Grilled Chicken Salad with Sweet Georgia Peach Salsa
  • 2 tablespoons lime juice
  • 2 tablespoons honey
  • 1 tablespoon soy sauce
  • 1 tablespoon seeded, finely minced jalapeno pepper
  • 1 pound boneless skinless chicken breast halves
  • 8 cups mixed fresh salad greens
  • 1/4 cup Cilantro Peach Vinaigrette
  • 1 1/3 cups Peach Salsa
  • 1/4 cup chopped pecans, toasted

To make marinade, combine lime juice, honey, soy sauce and jalapeno pepper. Place chicken in a shallow container or zip-top plastic bag and cover with marinade. Marinate at least two hours in the refrigerator. Remove chicken from marinade and discard marinade. Preheat grill and cook chicken until done, (about 5 minutes on each side over medium hot coals). Let chicken stand for 5 minutes, then cut into thin strips.

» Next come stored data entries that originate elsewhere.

theorem test_decode_vectorArithmetic : wordsVectorArithmetic.all readsAs = true := by decide +kernel

theorem witness_runs_vectorArithmetic : wordsVectorArithmetic.all mayIssue = true := by decide +kernel

def wordsVectorMoves : List (Bool × Slot × Instr) :=
  [ (true, 0x900508041000040000000000, .vcmp (.int .ge .i32) 4 1 (.v 2) no),
    (true, 0x900600041000240000000000, .vcmp (.flt .un .f32) 0 1 (.v 2) no),
    (true, 0x91000604100014000000000C, .vsel .n32 3 1 (.v 2) 4 true no),
    (true, 0x920006180000240000000000, .vbcast (.flt .f32) 3 (.g 6) no),
    (true, 0x920106080000000000000000, .vbcast (.int .i64) 3 (.q 2) no),
    (true, 0x92020604000024000000000F, .vbcast (.flt .f32) 3 (.lane 1 15) no),
    (true, 0x93000C040000000000000007, .vextr (.int .i64) (.g 6) 1 7 no),
    (true, 0x93010A040000040000000002, .vextr (.int .i32) (.q 5) 1 2 no),
    (true, 0x940006180000040000000009, .vins (.int .i32) 3 6 9 no),
    (true, 0x950006040000040000000000, .vfirst (.int .i32) (.v 3) 1 no),
    (true, 0x95010C040000040000000000, .vfirst (.int .i32) (.g 6) 1 no),
    (true, 0x960006000002840000000000, .viota .i32 3 { inv := true, idx := 2 }),
    (true, 0x970006041000040000000000, .vperm (.int .i32) 3 1 (.v 2) no),
    (true, 0x980106041000040000000010, .vslide (.int .i32) true 3 1 2 16 no),
    (true, 0x99010A0C0000240100000000, .vreds (.flt .f32) (.g 5) 3 (.imm 0) .rne no),
    (true, 0x9A05080C1000040000000000, .vredm (.int .i32) true (.q 4) 3 (.v 2) no),
    (true, 0x9B00020818002C0000000000, .vdot2 (.flt .bf16) 1 2 (.v 3) .rne no),
    (true, 0x9C00020800002400000061A6, .vcvt (.wide (.flt .f32)) (.narrow 6) 3 1 2 .rne no),
    (true, 0x9C000208000034200000E129, .vcvt (.narrow 9) (.wide (.flt .f32)) 7 1 2 .rz no),
    (true, 0x9D00182400002C0000000001, .vsplit3 12 9 true no) ]

theorem test_decode_vectorMoves : wordsVectorMoves.all readsAs = true := by decide +kernel

theorem witness_runs_vectorMoves : wordsVectorMoves.all mayIssue = true := by decide +kernel

def wordsVectorMemory : List (Bool × Slot × Instr) :=
  [ (true, 0xA00004180000040100000040, .vld .w true .lin 2 6 (.reg 0) 0x40 no),
    (true, 0xA10004180000040000000000, .vst .w false .lin 2 6 (.reg 0) 0 no),
    (true, 0xA20004183800180000000000, .vlds .hn .lin 2 6 7 0 no),
    (true, 0xA30004181800000300000000, .vgath .d .lin 2 6 3 3 0 no),
    (true, 0xA40004181800050200000000, .vscat .w .ilv8 2 6 3 2 0 no) ]

theorem test_decode_vectorMemory : wordsVectorMemory.all readsAs = true := by decide +kernel

theorem witness_runs_vectorMemory : wordsVectorMemory.all mayIssue = true := by decide +kernel

def wordsMasksAndQueues : List (Bool × Slot × Instr) :=
  [ (true, 0xB00302081800000000000000, .klog .andn 1 2 3),
    (true, 0xB1000C080000000000000000, .kpopc 6 2),
    (true, 0xB2000C080000000000000000, .kfirst 6 2),
    (true, 0xB30002080000000000000000, .kmov (.kk 1 2)),
    (true, 0xB30102180000000000000000, .kmov (.kg 1 6)),
    (true, 0xB3020C040000000000000000, .kmov (.gk 6 1)),
    (true, 0xB3030200000000000000FFFF, .kmov (.ki 1 0xFFFF)),
    (true, 0xB40202081800000000000000, .ktest .all 1 2 3),
    (true, 0xB80000180000000000008882, .rep 6 2 8 4 1),
    (true, 0xB9000C0C0000000000000000, .qcnt true 6 3 no),
    (false, 0xB9000C0C0000400000000000, .qcnt false 6 3 { inv := false, idx := 1 }),
    (false, 0xBA0000140000000000000000, .qdrain false (.drain 5) no),
    (false, 0xBA010A140000000000000000, .qdrain false (.get 5 5) no),
    (false, 0xBA0202140000000000000000, .qdrain false (.put 1 5) no),
    (true, 0xBA0000040000000000000000, .qdrain true (.drain 1) no) ]

theorem test_decode_masksAndQueues : wordsMasksAndQueues.all readsAs = true := by decide +kernel

theorem witness_runs_masksAndQueues : wordsMasksAndQueues.all mayIssue = true := by decide +kernel

def wordsTasks : List (Bool × Slot × Instr) :=
  [ (false, 0xC00012500000000100000005, .arm 9 20 (.imm 5) no),
    (false, 0xC10012503000000000000000, .dec 9 20 (.reg 6) no),
    (false, 0xC20012500000000100000001, .inc 9 20 (.imm 1) no),
    (false, 0xC30000500000000000000000, .spawn 20 no),
    (false, 0xC40002500000000000000003, .tspawn 1 20 3 no),
    (false, 0xC50012503000000000000002, .waita .gen 9 20 (.reg 6) no),
    (false, 0xC50100000000000000000000, .yield no),
    (false, 0xC50200000000000000000000, .susp no),
    (false, 0xC60012503000000000000000, .arrive 9 20 (.reg 6) no),
    (false, 0xC60114504800000000000000, .await 10 20 9 no),
    (false, 0xC60200504800000000000000, .drop 20 9 no),
    (false, 0xC70012183800000000000051, .ssync 9 6 7 true 5 no),
    (false, 0xC80012000000000000000000, .ssnum 9 no),
    (false, 0xC90000000000000000000002, .fuse 2 no),
    (false, 0xC90100000000000000000000, .split no),
    (false, 0xCA0000503000000000000000, .tqpush 20 6 no),
    (false, 0xCA0112500000000000000000, .tqpop 9 20 no),
    (false, 0xCB00005000000000000000A2, .gwload 20 2 5 no),
    (false, 0xCB010000000000000000001F, .gwrun 31 no),
    (false, 0xCB0212000000000000000000, .gwstat 9 no),
    (false, 0xCC0000500000000100000001, .cond 20 (.imm 1) no),
    (false, 0xCD0000403000000000000000, .cpy 16 (.reg 6) no),
    (false, 0xCE0000500000000000000008, .pfl 20 8 no) ]

theorem test_decode_tasks : wordsTasks.all readsAs = true := by decide +kernel

theorem witness_runs_tasks : wordsTasks.all mayIssue = true := by decide +kernel

def wordsOrderingAndAtomics : List (Bool × Slot × Instr) :=
  [ (false, 0xD00012500000001400000000, .ldacq .d .lin .team 9 20 (.reg 0) 0 no),
    (false, 0xD10012500000041800000008, .strel .w .lin .system 9 20 (.reg 0) 8 no),
    (false, 0xD20000000000000800000000, .fence .cluster no),
    (false, 0xD30012503000001600000000, .aadd .d .lin { acq := false, rel := true, scope := .team } 9 20 (.reg 6) no),
    (false, 0xD30112503000040000000001, .amin true .w .lin { acq := false, rel := false, scope := .context } 9 20 (.reg 6) no),
    (false, 0xD30212503000140000000000, .amax false .wn .lin { acq := false, rel := false, scope := .context } 9 20 (.reg 6) no),
    (false, 0xD30312503000000000000000, .aand .d .lin { acq := false, rel := false, scope := .context } 9 20 (.reg 6) no),
    (false, 0xD30412503000000000000000, .aor .d .lin { acq := false, rel := false, scope := .context } 9 20 (.reg 6) no),
    (false, 0xD30512503000000000000000, .axor .d .lin { acq := false, rel := false, scope := .context } 9 20 (.reg 6) no),
    (false, 0xD30612503000000700000000, .aswp .d .lin { acq := true, rel := true, scope := .core } 9 20 (.reg 6) no),
    (false, 0xD30712503000042000000000, .afadd false .lin { acq := false, rel := false, scope := .context } .rz 9 20 (.reg 6) no),
    (false, 0xD40012503000000000000000, .acas .d .lin { acq := false, rel := false, scope := .context } 9 20 (.reg 6) no),
    (false, 0xD50100503000040000000001, .red (.min true) false .lin false .context 20 (.reg 6) no),
    (false, 0xD50600503000004000000000, .red (.fadd .ru) true .lin false .context 20 (.reg 6) no),
    (false, 0xD60112500000000000000000, .pgq true .lin 9 20 (.reg 0) 0 no) ]

theorem test_decode_orderingAndAtomics : wordsOrderingAndAtomics.all readsAs = true := by decide +kernel

theorem witness_runs_orderingAndAtomics : wordsOrderingAndAtomics.all mayIssue = true := by decide +kernel

def wordsFarAgents : List (Bool × Slot × Instr) :=
  [ (false, 0xD700003CA800010000000000, .rred .add true .ilv8 15 (.reg 21) no),
    (false, 0xD80000000000000100000000, .rflush false true .lin 0 no),
    (false, 0xD80100500000010000000000, .rflush true false .ilv8 20 no),
    (false, 0xD90020000000000000000002, .rstat (.entry 16 2) no),
    (false, 0xD90112000000000000000000, .rstat (.count 9) no),
    (false, 0xD90200000000000000000000, .rstat .clear no),
    (false, 0xDA0010506000000000000022, .fcas { acq := false, rel := false, scope := .context } 8 20 12 2 2 no),
    (false, 0xDB0012503000001600000000, .fenq { acq := false, rel := true, scope := .team } 9 20 6 no),
    (false, 0xDC0014500000000000100008, .fchase false .context 10 20 16 8 no) ]

theorem test_decode_farAgents : wordsFarAgents.all readsAs = true := by decide +kernel

theorem witness_runs_farAgents : wordsFarAgents.all mayIssue = true := by decide +kernel

def wordsStatisticsAndQuantising : List (Bool × Slot × Instr) :=
  [ (false, 0xE00012000084000000000020, .tsrd false 9 (.cw 0x10) 0x20 no),
    (false, 0xE10000180084000000000000, .tsclr 6 (.cw 0x10) no),
    (false, 0xE20012000084000000000006, .tsscale 9 (.cw 0x10) 6 no),
    (false, 0xE30012400084240000000026, .qnt .f32 9 16 (.cw 0x10) .rne 6 true 0 no),
    (false, 0xE4003E200000240000000006, .qntl .f32 31 8 .rne 6 0 0 no),
    (false, 0xE501002000002C0000000206, .dqnt .bf16 true 8 (.reg 0) .rne 6 0 2 false no) ]

theorem test_decode_statisticsAndQuantising : wordsStatisticsAndQuantising.all readsAs = true := by decide +kernel

theorem witness_runs_statisticsAndQuantising : wordsStatisticsAndQuantising.all mayIssue = true := by decide +kernel

def wordsFabric : List (Bool × Slot × Instr) :=
  [ (false, 0xE80000403000000000000000, .kput 16 (.reg 6) no),
    (false, 0xE90000403000000000000000, .kget 16 (.reg 6) no),
    (false, 0xEA0000403000000000000010, .kcoll 16 (.reg 6) 16 no),
    (false, 0xEB0000183800000000000000, .fedj 6 (.reg 7) no),
    (false, 0xEB0100000000000000000000, .fedl no),
    (false, 0xEC0000400000000000000000, .gqpush 16 no),
    (false, 0xEC0112500000000000000000, .gqpop 9 20 no),
    (false, 0xEC0212503000000000000000, .gqwin false 9 20 (.reg 6) no),
    (false, 0xEC0200503000000000000001, .gqwin true 0 20 (.reg 6) no),
    (false, 0xED000018000000000000000C, .gprio 6 12 no),
    (false, 0xEE0012003000000000000000, .ostep 9 (.reg 6) no) ]

theorem test_decode_fabric : wordsFabric.all readsAs = true := by decide +kernel

theorem witness_runs_fabric : wordsFabric.all mayIssue = true := by decide +kernel

def wordsSystem : List (Bool × Slot × Instr) :=
  [ (false, 0xF00000000000000000000012, .trap 0x12 no),
    (false, 0xF10000000000000000000000, .brk no),
    (false, 0xF20020000000000000000001, .fmsg true 16 no),
    (false, 0xF30000402800000000000000, .freply 16 (.reg 5) no),
    (false, 0xF40012000000000000000121, .srd 9 0x121 no),
    (false, 0xF50000240000000000000208, .swr 9 0x208 no),
    (false, 0xF60000183800000000000002, .tlbi false 2 6 (.reg 7) no),
    (false, 0xF6000000000000000000000A, .tlbi true 2 0 (.reg 0) no),
    (false, 0xF70012000000000000000003, .ident 9 3 no),
    (false, 0xF80000000000000000000000, .halt no) ]

theorem test_decode_system : wordsSystem.all readsAs = true := by decide +kernel

theorem witness_runs_system : wordsSystem.all mayIssue = true := by decide +kernel

/-! ### Well-formed terms and words that are refused -/

theorem test_wellFormed_refuses :
    (([.add .i64 5 6 (.reg 7) { inv := true, idx := 0 }, .sext 5 6 0 no, .zext 5 6 65 no, .bfx 5 6 0 0 no, .bfxn 5 6 0 65 no, .bfi 5 6 1 64 no,
      .mkptr 5 6 (.imm 0) 7 no, .mkptr 5 6 (.imm 1) 0 no, .loop 0 8 no, .grow 3 15 0 no, .shrink 0 7 no, .fcvt 5 6 (.conv (.int .i32) (.int .i64) .rne) no,
      .ld .l .lin 12 8 (.reg 0) 0 no, .ld .f .lin 0 8 (.reg 0) 0 no, .st .wn .lin 1 2 (.reg 0) 0 no, .st .f .lin 2 2 (.reg 0) 0 no,
      .ldl .ilv8 16 8 (.reg 0) 0 no, .stl .lin 12 8 (.reg 0) 0 no] : List Instr).all fun i => !i.wf) = true := by decide +kernel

Toss salad greens in vinaigrette and arrange on a large serving platter or on four individual serving plates. Top evenly with chicken, Peach Salsa and pecans.

Yield 4 Servings.

 

Cilantro Peach Vinaigrette

  • 1/2 cup peach preserves
  • 1/4 cup cider vinegar
  • 1 tablespoon finely chopped cilantro
  • 1/2 cup olive oil

Combine all ingredients in bowl, food processor or blender; process until smooth. Refrigerate until ready to use.

Yield 1 1/4 cups.

 

Peach Salsa

  • 2 cups peeled and chopped Georgia peaches
  • 3/4 cup chopped red bell pepper
  • 1/4 cup seeded, chopped cucumber
  • 1/4 cup sliced green onion
  • 1 to 2 tablespoons seeded, finely minced jalapeno pepper
  • 2 tablespoons honey
  • 2 tablespoons lime juice
  • 1 tablespoon finely chopped cilantro

Combine all ingredients. Cover and chill for several hours, stirring occasionally.

Yields about 3 1/2 cups.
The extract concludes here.